Above plots shows that there is no over-fitting since there is no major difference between training and validation losses.

5- Predicting output on test data :

• Now let us evaluate our model on unseen test data images. There is a Test folder in our data set that contains 12,630 test images.
• “Test.csv” file contains path to the test images as well as their actual labels and bounding box coordinates. Note that we will have to update the coordinates here as well like we did for training and validation images since we are resizing each image to (32, 32). I am not going to repeat the code since i have already attached that code above.
• Below is the function to evaluate the test-set images. It returns predicted labels and bounding boxes for each test set images.

• Now let us look at test-set performance of our model :

Test performance of our model

• Below images plot predicted and actual bounding boxes :

Actual bounding boxes are red in color while the greens are the predicted ones. We can clearly see that they almost overlap each other.
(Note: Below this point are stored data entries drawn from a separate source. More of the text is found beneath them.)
-- ==== Sys2Proof/Certificates/Slice0/Obligations.lean ====
section
/-! DEFINITION. Certificates/Slice0/Obligations.lean: the statements. First those about every command, about the state that a
step keeps and about the register map; then, family by family, what the commands make of a state in which the rules let them
act. -/
open Sys2Proof Sys2Proof.Machine

/-- Step on a waiting command: it runs, with the queue's rest behind it. -/
def Obligations.StepRunsFrontCommand : Prop :=
  ∀ (c : Instr) (q : List Instr) (s : State), s.pending = c :: q → step s = exec c { s with pending := q }

/-- Step on an empty queue (the model's choice: log entry 40): one fclk of the fast domain passes, in the working parts and in
frame time alone; with the fast domain off nothing changes. -/
def Obligations.IdleStepIsOneClock : Prop :=
  ∀ s : State, s.pending = [] →
    step s = .next (confine (workParts ++ [.tim]) s (tick s)) ∧ (s.pwr.fast = false → step s = .next s)

/-- Every command on every state answers a next state, and so does every step: the spec names no command that stops the chip. -/
def Obligations.EveryStepGoesOn : Prop :=
  (∀ (c : Instr) (s : State), ∃ t, exec c s = .next t) ∧ ∀ s : State, ∃ t, step s = .next t

/-- The frame of every command: the parts of the state that `touches` does not list for it, and the queue of waiting commands,
are as they were. -/
def Obligations.CommandsKeepWhatTheyDoNotReach : Prop :=
  ∀ (c : Instr) (s t : State), exec c s = .next t → t.pending = s.pending ∧ ∀ p : Part, p ∉ touches c → samePart p s t

/-- At reset the power sequence and the host port are sound, the store is in its canonical form, no command waits, the fast
domain is off, the ledger numbers from 1 (R598), and GLB_ID, RED_PLUMB.PERIOD and RED_CUTCFG.MAXHOLD read as their field maps
and R512 give them. -/
def Obligations.ResetStateIsSound : Prop :=
  Sound State.reset ∧ State.reset.store.wf = true ∧ State.reset.pending = [] ∧ State.reset.pwr.fast = false
  ∧ State.reset.obs.lseq = 1 ∧ getF State.reset GLB_ID.DEVICE = 0x7208 ∧ getF State.reset GLB_ID.VENDOR = 0x1F4C
  ∧ getF State.reset RED_PLUMB.PERIOD = 4096 ∧ getF State.reset RED_CUTCFG.MAXHOLD = 1500

/-- Every step keeps the power sequence and the host port sound: RAILEN lines rise in order and a rail counts as good only
behind its line (R626), the fast domain runs only while the sill domain is powered (R560, R583), SLEDPG is high only behind a
closed switch of sleds 0 to 3 (R633), at most 512 virtual functions exist (R567), and the page of the ledger that MCTP selects
is one of 256 (R603, R617). -/
def Obligations.EveryStepKeepsSound : Prop :=
  ∀ s t : State, Sound s → step s = .next t → Sound t

/-- While the sill domain and the fast domain are without power, every command but the sill domain's own power-on and the two
edges of PERST# leaves the whole state as it is. -/
def Obligations.DarkChipIgnoresCommands : Prop :=
  ∀ (c : Instr) (s : State), s.pwr.sill = false → s.pwr.fast = false →
    c ≠ .sillPowerOn → c ≠ .perstAssert → c ≠ .perstDeassert → exec c s = .next s

/-- Tables REG-4 to REG-19 place every word of every register at an offset of its own: the offset leads back to the word, and
an offset that names a word is that word's. `words` is how many words a register has. -/
def Obligations.RegisterMapIsOneToOne : Prop :=
  (∀ (r : Reg) (i : Nat), i < (if r = .TEN_CNT then 4096 else (regPlace r).count) → regAt (regOff r i) = some (r, i))
  ∧ (∀ (off : Nat) (r : Reg) (i : Nat), regAt off = some (r, i) →
      regOff r i = off ∧ i < (if r = .TEN_CNT then 4096 else (regPlace r).count))

/-- R608: what Table REG-2 makes of a write, for every field of every register: RO and WO store nothing, RW and RWS take the
value, W1C and W1S clear and set where a 1 is written, RWL takes the value until SEC_BOOT.SEALED reads 1; no other register
and no bit outside the fields changes, and no two fields of a register share a bit. -/
def Obligations.AccessCodesOfEveryField : Prop :=
  (∀ (s : State) (r : Reg) (i : Nat) (v : W64) (f : Fld), f ∈ fieldsOf r →
    getF (plainWrite s r i v) f i = match f.acc with
      | .ro | .wo => getF s f i
      | .rw | .rws => bget v f.bf
      | .w1c => if btst v f.bf then 0 else getF s f i
      | .w1s => if btst v f.bf then 1 else getF s f i
      | .rwl => if getF s SEC_BOOT.SEALED = 1 then getF s f i else bget v f.bf)
  ∧ (∀ (s : State) (r q : Reg) (i j : Nat) (v : W64), i < 65536 → j < 65536 → q ≠ r →
      regGet (plainWrite s r i v) q j = regGet s q j)
  ∧ (∀ (s : State) (r : Reg) (i k : Nat) (v : W64), (∀ f ∈ fieldsOf r, k < f.bf.lo ∨ f.bf.lo + f.bf.w ≤ k) →
      (regGet (plainWrite s r i v) r i).getLsbD k = (regGet s r i).getLsbD k)
  ∧ (∀ r : Reg, (fieldsOf r).Pairwise fun f g => f.bf.lo + f.bf.w ≤ g.bf.lo ∨ g.bf.lo + g.bf.w ≤ f.bf.lo)

/-- R615, R567: an offset of the BAR0 of virtual function n names a register of the window of tenant n - 1 or nothing; a write
through it leaves every field of that register as it was, but for a bit of `vfClears` that it clears, and every other register
as it was. -/
def Obligations.VirtualFunctionStaysInItsWindow : Prop :=
  (∀ (fn off : Nat) (r : Reg) (i : Nat), 1 ≤ fn → fn ≤ 512 → off < 0x1000 → regAt (bar0Off fn off) = some (r, i) →
    0x1700000 ≤ (regPlace r).base ∧ (if r = .TEN_CNT then i / 8 = fn - 1 else i = fn - 1))
  ∧ (∀ (s : State) (r : Reg) (i : Nat) (v : W64) (f : Fld), f ∈ fieldsOf r →
      getF (vfWriteReg s r i v) f i = getF s f i ∨ (f ∈ vfClears r ∧ btst v f.bf = true ∧ getF (vfWriteReg s r i v) f i = 0))
  ∧ (∀ (s : State) (r q : Reg) (i j : Nat) (v : W64), i < 65536 → j < 65536 → (q ≠ r ∨ isEvtReg q = false ∧ j ≠ i) →
      regGet (vfWriteReg s r i v) q j = regGet s q j)

/-- R571: a message on a masked vector, or under the Function Mask, or with MSI-X disabled, makes the vector pending, sends
nothing and leaves every event register as it is; unmasking a pending vector sends its message and takes the pending bit
away. -/
def Obligations.MaskedMessagesPend : Prop :=
  (∀ (s : State) (n v off : Nat), v < (if n = 0 then 2048 else 128) →
    ((fnOf s n).msixEn = false ∨ (fnOf s n).fmask = true ∨ v ∉ (fnOf s n).unmasked) →
    v ∈ (fnOf (msix s n v off) n).pend ∧ (msix s n v off).obs.out = s.obs.out ∧ (msix s n v off).obs.evt = s.obs.evt
    ∧ (msix s n v off).regs = s.regs)
  ∧ (∀ (s : State) (n v : Nat), s.pwr.sill = true → 2 ≤ stage s → fnExists s n = true → v < (if n = 0 then 2048 else 128) →
      (fnOf s n).msixEn = true → (fnOf s n).fmask = false → canIssue s n = true → v ∈ (fnOf s n).pend →
      ∃ t, exec (.msixUnmask n (some v)) s = .next t ∧ .msix n v ∈ t.obs.out ∧ v ∉ (fnOf t n).pend ∧ t.obs.evt = s.obs.evt)
  ∧ (∀ (s : State) (n v off : Nat), v < (if n = 0 then 2048 else 128) → (fnOf s n).msixEn = true → (fnOf s n).fmask = false →
      v ∈ (fnOf s n).unmasked → canIssue s n = true → msix s n v off = emit s (.msix n v))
• Now let us also look at some of those images whose labels where miss-classified by our model :

Miss-classified images

Observation :

• Less than 2.5% of the images are miss-classified.
• Most of the miss-classified images are very much small in dimension and are very much out of focus.
• Some of them are not even in frame.
• Many of them cannot be recognized even by humans.

6- Training Faster-RCNN :

• Let us try an advanced model for object detection purpose. With our previous model, we got 1.27 MSE which is quite good and the predicted bounding boxes were also almost perfect. But there are some state of the art models that excel at object detection problem. Let us use one such model for bounding box problem.
• Faster-RCNN is the most widely used state of the art version of the RCNN family. In this blog, i am not going in much detail about Faster-RCNN architecture. To learn more about it, follow this link.
• Let us now train Faster-RCNN on our data-set. First download the data-set, create validation directory and setup the input pipeline like we did before. There is no need to resize images in this case and hence, the coordinates need not updated. Then we need to install some dependencies.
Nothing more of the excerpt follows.